TASK STATEMENT
Print the lines that run from the line with "unfold execPointCommit" to the line with "KeepsO ⟨qq, mm, cc⟩ (execTransitEnd", keeping both end lines, exactly as they appear in the entries below, and nothing else.

DATA EXCERPTS

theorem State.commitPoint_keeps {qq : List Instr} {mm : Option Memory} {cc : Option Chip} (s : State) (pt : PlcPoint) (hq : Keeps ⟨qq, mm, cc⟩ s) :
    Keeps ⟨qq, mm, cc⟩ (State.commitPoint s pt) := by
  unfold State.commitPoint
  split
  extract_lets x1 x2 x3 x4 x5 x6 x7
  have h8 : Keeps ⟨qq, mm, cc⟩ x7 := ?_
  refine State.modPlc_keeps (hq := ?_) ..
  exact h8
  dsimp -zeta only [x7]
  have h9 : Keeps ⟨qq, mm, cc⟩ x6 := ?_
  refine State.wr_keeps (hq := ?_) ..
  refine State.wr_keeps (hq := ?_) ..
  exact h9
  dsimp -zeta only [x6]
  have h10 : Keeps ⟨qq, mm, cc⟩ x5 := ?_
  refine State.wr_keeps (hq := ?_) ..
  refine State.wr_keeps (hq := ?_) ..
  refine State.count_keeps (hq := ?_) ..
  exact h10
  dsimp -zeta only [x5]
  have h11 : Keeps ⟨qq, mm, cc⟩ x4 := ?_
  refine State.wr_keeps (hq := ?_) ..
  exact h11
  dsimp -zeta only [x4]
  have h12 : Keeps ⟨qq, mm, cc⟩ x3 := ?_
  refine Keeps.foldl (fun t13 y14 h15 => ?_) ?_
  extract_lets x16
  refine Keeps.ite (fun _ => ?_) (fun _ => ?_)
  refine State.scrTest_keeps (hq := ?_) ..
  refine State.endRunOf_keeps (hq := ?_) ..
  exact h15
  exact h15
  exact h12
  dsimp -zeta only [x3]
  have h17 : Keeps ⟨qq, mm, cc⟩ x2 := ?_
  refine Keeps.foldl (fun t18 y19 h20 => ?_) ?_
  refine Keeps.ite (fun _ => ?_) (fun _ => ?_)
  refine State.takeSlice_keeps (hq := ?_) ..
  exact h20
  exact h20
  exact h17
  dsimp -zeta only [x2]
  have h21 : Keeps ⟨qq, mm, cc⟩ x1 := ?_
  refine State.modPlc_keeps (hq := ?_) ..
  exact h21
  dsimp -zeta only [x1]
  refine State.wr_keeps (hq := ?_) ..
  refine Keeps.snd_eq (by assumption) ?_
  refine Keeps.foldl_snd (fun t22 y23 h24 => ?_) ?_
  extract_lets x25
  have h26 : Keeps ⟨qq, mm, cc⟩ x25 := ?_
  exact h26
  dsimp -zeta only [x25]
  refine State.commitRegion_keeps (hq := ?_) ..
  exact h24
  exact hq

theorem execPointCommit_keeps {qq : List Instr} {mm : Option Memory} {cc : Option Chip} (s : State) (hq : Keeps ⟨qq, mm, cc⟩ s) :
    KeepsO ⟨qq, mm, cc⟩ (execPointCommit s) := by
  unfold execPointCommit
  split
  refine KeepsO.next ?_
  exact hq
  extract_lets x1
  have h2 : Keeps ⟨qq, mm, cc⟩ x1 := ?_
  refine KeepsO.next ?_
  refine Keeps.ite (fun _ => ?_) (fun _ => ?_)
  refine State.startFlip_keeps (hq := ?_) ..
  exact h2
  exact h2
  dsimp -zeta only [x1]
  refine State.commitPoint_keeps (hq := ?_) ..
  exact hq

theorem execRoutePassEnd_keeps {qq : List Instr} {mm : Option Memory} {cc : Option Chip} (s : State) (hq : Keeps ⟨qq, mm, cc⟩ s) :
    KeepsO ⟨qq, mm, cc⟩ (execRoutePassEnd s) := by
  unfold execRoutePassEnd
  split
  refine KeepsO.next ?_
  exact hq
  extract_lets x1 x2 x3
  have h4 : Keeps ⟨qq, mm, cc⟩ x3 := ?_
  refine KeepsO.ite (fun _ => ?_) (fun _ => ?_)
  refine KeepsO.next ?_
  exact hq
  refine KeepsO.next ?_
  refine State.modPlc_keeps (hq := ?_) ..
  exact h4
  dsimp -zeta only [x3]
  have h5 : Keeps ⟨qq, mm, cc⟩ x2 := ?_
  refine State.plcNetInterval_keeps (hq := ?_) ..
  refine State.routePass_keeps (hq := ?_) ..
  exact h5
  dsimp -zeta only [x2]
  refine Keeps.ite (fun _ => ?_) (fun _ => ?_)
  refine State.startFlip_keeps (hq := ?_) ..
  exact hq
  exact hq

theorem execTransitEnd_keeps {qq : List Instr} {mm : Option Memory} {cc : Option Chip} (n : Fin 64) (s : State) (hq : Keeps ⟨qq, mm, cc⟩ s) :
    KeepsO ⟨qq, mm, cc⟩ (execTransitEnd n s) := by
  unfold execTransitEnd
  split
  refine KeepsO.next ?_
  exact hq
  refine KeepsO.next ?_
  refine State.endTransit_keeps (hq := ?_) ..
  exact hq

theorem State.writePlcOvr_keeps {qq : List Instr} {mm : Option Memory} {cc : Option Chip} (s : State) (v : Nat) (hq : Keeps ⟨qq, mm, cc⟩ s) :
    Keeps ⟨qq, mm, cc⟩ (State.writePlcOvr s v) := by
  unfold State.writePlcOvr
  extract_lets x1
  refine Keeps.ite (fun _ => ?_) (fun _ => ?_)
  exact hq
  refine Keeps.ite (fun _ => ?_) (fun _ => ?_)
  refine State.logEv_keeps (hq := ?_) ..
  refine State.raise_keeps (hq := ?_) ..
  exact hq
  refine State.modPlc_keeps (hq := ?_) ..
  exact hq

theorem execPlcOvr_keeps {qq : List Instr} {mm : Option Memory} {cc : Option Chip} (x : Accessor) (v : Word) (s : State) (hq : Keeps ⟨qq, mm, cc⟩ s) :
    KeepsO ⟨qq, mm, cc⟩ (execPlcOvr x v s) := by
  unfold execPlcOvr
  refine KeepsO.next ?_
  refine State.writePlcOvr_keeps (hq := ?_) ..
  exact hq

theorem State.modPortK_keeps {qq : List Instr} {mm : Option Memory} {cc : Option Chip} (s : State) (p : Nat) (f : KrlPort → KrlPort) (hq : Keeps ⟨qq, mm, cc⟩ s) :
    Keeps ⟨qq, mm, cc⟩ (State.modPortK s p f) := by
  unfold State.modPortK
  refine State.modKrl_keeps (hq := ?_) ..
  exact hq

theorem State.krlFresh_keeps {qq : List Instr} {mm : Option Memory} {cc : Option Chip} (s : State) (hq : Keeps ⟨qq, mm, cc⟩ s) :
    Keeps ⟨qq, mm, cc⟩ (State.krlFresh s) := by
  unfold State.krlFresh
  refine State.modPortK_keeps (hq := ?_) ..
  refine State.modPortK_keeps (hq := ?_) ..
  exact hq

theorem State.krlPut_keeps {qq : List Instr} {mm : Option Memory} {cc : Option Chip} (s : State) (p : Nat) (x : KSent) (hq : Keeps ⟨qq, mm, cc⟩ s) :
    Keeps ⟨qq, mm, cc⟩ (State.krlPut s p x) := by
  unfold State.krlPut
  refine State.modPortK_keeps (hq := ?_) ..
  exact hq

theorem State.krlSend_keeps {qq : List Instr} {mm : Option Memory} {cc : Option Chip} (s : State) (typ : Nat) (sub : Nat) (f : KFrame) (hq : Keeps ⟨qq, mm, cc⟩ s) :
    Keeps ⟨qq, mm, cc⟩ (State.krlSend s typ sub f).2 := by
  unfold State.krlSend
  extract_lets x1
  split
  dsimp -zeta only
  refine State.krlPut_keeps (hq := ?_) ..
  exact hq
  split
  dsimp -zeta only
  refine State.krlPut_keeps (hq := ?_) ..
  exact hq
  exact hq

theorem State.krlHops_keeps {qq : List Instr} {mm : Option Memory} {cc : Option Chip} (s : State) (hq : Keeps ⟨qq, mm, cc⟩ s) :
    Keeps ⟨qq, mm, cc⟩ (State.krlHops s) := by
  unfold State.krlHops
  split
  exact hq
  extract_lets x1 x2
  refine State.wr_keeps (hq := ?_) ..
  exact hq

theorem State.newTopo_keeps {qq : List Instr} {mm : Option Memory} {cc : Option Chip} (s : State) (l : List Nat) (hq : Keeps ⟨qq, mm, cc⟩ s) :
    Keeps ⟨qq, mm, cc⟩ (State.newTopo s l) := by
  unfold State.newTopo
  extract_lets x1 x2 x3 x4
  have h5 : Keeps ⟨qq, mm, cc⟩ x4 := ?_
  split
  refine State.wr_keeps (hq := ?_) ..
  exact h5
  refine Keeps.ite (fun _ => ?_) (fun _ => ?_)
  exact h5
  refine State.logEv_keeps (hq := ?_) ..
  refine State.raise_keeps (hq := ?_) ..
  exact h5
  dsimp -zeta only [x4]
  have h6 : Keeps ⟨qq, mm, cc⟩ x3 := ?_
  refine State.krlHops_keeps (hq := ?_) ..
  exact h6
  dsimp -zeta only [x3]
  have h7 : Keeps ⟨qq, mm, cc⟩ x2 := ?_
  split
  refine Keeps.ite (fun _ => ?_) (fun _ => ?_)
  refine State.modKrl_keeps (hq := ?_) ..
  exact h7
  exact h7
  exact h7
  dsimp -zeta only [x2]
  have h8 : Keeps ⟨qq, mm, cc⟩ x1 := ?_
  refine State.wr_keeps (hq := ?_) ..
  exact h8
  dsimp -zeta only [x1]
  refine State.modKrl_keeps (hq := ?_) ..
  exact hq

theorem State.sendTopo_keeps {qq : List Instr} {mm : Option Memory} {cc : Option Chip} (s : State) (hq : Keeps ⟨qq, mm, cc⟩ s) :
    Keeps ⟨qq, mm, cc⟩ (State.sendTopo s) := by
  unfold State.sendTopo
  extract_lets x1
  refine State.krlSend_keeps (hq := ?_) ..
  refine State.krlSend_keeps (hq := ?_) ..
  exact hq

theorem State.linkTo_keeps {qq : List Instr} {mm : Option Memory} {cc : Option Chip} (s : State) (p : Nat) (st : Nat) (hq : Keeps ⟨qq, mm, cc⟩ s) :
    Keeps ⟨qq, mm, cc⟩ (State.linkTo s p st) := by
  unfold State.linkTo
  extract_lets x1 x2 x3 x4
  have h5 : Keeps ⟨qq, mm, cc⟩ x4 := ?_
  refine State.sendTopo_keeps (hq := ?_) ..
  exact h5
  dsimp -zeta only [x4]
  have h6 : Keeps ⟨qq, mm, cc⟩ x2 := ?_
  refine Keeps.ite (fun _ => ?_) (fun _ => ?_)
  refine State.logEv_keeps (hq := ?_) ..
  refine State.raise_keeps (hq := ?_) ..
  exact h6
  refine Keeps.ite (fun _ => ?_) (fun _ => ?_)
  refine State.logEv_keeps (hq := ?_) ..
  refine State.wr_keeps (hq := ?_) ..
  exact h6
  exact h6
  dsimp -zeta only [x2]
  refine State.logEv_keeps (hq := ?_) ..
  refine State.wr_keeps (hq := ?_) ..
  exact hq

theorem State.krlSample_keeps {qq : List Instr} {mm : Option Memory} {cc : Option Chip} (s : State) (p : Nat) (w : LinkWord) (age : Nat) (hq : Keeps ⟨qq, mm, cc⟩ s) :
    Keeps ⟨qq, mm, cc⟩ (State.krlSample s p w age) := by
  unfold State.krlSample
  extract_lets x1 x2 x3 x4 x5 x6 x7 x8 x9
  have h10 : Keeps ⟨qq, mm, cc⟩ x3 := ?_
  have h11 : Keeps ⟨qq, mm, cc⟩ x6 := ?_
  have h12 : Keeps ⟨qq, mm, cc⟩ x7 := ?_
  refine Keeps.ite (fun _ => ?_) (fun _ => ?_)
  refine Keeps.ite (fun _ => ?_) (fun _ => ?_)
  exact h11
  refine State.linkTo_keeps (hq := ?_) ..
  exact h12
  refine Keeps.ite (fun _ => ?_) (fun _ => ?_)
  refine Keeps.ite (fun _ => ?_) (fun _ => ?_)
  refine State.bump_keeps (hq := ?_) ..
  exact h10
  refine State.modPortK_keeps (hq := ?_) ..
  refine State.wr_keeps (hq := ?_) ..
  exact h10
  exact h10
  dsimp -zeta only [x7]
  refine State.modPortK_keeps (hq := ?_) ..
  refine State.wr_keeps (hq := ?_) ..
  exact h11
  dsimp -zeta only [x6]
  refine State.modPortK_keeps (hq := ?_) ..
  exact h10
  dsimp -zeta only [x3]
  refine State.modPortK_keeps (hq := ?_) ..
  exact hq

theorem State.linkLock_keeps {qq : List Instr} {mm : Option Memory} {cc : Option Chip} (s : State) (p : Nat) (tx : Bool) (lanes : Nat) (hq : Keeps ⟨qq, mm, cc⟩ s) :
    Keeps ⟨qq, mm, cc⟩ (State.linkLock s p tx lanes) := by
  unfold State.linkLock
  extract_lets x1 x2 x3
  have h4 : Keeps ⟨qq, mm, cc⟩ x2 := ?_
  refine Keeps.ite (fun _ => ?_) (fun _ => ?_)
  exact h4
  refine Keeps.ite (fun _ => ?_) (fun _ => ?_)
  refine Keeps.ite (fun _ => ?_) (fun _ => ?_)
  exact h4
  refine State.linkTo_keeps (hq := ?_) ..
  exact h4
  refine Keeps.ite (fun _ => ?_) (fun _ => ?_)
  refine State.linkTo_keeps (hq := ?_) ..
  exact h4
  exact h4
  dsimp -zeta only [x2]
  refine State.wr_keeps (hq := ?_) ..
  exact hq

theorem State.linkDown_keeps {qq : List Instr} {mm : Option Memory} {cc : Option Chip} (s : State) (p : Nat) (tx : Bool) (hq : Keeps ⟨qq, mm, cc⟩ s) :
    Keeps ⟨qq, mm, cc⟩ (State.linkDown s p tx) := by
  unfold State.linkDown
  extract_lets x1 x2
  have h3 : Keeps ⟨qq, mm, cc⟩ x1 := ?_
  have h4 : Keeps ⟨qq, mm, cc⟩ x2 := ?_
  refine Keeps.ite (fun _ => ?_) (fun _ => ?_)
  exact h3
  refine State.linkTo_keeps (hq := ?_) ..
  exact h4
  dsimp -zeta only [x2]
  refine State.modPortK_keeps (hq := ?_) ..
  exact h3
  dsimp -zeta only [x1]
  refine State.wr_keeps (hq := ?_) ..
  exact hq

* * *

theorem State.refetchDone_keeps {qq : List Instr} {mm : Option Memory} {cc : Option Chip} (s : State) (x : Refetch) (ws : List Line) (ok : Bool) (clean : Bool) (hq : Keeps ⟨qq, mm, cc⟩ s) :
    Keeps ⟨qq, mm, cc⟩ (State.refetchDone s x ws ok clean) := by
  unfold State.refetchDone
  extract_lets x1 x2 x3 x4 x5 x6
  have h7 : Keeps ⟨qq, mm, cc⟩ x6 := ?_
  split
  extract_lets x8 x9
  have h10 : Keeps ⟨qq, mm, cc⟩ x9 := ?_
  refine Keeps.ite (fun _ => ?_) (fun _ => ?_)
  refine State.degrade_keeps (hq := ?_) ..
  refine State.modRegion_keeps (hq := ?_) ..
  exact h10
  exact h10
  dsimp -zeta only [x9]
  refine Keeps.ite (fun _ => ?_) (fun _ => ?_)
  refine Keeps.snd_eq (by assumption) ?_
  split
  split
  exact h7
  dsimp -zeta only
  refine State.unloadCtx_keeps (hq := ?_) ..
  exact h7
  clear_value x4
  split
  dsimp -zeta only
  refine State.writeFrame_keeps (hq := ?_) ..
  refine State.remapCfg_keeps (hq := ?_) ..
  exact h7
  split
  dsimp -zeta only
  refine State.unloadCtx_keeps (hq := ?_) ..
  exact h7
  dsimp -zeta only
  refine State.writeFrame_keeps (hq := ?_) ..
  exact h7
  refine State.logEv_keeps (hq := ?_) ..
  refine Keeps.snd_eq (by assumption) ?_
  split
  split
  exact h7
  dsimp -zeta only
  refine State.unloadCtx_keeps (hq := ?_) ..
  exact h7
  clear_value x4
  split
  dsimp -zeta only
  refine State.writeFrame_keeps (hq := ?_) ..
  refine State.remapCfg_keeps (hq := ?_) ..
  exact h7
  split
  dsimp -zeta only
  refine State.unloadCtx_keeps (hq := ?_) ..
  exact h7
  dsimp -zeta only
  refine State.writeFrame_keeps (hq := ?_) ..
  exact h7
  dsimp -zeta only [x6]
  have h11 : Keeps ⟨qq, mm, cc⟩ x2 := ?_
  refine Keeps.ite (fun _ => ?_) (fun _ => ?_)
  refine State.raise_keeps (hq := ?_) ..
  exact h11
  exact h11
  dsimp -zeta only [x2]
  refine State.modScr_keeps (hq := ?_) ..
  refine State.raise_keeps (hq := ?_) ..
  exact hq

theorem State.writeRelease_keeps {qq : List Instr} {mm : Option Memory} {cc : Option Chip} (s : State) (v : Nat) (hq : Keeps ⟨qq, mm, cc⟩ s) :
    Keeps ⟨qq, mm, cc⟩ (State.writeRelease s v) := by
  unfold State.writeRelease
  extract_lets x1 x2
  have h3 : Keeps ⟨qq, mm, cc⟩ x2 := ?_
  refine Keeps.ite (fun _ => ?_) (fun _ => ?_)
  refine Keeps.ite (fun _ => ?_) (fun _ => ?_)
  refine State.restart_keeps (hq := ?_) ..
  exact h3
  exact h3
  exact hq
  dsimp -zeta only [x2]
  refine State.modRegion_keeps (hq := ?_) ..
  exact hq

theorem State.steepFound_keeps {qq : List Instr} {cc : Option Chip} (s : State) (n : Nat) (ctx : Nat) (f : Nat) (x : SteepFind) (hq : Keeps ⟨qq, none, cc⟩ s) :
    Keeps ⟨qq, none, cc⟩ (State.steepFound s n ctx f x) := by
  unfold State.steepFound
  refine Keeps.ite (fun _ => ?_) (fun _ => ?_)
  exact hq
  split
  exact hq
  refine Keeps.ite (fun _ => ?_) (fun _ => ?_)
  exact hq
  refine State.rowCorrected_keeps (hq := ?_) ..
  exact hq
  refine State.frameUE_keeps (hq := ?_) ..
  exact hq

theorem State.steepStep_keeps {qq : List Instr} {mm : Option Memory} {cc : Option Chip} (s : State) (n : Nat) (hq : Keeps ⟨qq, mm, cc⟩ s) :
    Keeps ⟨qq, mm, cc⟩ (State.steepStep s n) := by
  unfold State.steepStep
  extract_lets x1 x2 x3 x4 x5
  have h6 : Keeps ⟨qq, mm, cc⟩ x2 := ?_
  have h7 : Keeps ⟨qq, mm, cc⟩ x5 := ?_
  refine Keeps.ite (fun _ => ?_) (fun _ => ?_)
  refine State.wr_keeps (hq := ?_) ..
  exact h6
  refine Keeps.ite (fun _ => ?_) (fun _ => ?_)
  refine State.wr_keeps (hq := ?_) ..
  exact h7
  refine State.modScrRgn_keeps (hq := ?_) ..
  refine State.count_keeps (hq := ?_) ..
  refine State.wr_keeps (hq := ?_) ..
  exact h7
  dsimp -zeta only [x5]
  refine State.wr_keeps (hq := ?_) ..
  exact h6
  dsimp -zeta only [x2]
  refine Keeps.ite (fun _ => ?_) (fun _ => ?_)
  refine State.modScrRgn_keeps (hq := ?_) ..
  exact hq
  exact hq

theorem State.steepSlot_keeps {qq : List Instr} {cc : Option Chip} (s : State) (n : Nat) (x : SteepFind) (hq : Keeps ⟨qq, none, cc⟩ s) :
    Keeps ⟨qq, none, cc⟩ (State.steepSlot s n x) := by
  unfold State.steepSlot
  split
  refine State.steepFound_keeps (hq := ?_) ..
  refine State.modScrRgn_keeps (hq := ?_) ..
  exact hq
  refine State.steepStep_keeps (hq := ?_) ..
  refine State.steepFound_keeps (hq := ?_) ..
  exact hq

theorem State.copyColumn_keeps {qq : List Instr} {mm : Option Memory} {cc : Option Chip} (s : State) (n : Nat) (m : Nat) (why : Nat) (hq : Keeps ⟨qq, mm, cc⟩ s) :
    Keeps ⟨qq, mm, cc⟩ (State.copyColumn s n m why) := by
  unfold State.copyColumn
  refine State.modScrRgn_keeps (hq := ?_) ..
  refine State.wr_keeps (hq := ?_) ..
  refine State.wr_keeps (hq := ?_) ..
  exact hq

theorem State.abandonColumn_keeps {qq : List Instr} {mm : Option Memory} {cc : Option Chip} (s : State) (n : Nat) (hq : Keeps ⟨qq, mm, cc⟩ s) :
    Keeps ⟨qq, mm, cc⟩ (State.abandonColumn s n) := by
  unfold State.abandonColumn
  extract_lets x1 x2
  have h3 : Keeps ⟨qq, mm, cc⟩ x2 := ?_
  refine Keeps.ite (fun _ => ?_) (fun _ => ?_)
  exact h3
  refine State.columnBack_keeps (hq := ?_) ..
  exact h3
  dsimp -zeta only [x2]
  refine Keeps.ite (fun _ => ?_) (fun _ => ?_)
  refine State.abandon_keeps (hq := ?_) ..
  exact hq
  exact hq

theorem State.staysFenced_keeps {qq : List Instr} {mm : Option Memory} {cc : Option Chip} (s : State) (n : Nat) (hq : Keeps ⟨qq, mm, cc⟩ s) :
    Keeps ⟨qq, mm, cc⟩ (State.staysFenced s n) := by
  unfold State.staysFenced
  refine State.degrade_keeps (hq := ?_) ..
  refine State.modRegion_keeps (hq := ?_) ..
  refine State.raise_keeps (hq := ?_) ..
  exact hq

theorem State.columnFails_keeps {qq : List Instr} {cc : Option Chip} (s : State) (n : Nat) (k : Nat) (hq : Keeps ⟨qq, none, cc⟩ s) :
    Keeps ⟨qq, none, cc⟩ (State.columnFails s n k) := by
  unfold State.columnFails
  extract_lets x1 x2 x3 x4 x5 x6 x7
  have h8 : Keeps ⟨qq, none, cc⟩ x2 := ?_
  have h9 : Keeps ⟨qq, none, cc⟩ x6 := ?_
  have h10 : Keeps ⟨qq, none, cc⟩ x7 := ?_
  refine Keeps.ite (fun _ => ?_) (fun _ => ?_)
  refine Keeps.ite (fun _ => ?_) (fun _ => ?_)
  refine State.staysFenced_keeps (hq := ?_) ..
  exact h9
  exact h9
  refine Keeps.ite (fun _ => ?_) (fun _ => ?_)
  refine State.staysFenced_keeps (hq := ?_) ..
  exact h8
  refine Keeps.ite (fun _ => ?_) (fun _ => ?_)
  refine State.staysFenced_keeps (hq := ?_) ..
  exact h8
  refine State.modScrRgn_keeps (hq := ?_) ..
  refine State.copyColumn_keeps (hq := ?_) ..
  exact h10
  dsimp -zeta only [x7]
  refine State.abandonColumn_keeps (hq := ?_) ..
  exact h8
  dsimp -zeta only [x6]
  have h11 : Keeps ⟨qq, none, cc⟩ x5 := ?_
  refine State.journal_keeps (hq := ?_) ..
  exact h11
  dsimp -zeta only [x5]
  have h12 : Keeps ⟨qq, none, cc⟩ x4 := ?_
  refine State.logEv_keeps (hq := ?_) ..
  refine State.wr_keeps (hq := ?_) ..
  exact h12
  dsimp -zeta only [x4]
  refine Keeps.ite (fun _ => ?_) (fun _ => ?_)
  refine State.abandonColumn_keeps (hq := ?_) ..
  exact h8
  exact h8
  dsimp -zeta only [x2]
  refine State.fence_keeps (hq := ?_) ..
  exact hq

TASK OUTPUT
  unfold execPointCommit
  split
  refine KeepsO.next ?_
  exact hq
  extract_lets x1
  have h2 : Keeps ⟨qq, mm, cc⟩ x1 := ?_
  refine KeepsO.next ?_
  refine Keeps.ite (fun _ => ?_) (fun _ => ?_)
  refine State.startFlip_keeps (hq := ?_) ..
  exact h2
  exact h2
  dsimp -zeta only [x1]
  refine State.commitPoint_keeps (hq := ?_) ..
  exact hq

theorem execRoutePassEnd_keeps {qq : List Instr} {mm : Option Memory} {cc : Option Chip} (s : State) (hq : Keeps ⟨qq, mm, cc⟩ s) :
    KeepsO ⟨qq, mm, cc⟩ (execRoutePassEnd s) := by
  unfold execRoutePassEnd
  split
  refine KeepsO.next ?_
  exact hq
  extract_lets x1 x2 x3
  have h4 : Keeps ⟨qq, mm, cc⟩ x3 := ?_
  refine KeepsO.ite (fun _ => ?_) (fun _ => ?_)
  refine KeepsO.next ?_
  exact hq
  refine KeepsO.next ?_
  refine State.modPlc_keeps (hq := ?_) ..
  exact h4
  dsimp -zeta only [x3]
  have h5 : Keeps ⟨qq, mm, cc⟩ x2 := ?_
  refine State.plcNetInterval_keeps (hq := ?_) ..
  refine State.routePass_keeps (hq := ?_) ..
  exact h5
  dsimp -zeta only [x2]
  refine Keeps.ite (fun _ => ?_) (fun _ => ?_)
  refine State.startFlip_keeps (hq := ?_) ..
  exact hq
  exact hq

theorem execTransitEnd_keeps {qq : List Instr} {mm : Option Memory} {cc : Option Chip} (n : Fin 64) (s : State) (hq : Keeps ⟨qq, mm, cc⟩ s) :
    KeepsO ⟨qq, mm, cc⟩ (execTransitEnd n s) := by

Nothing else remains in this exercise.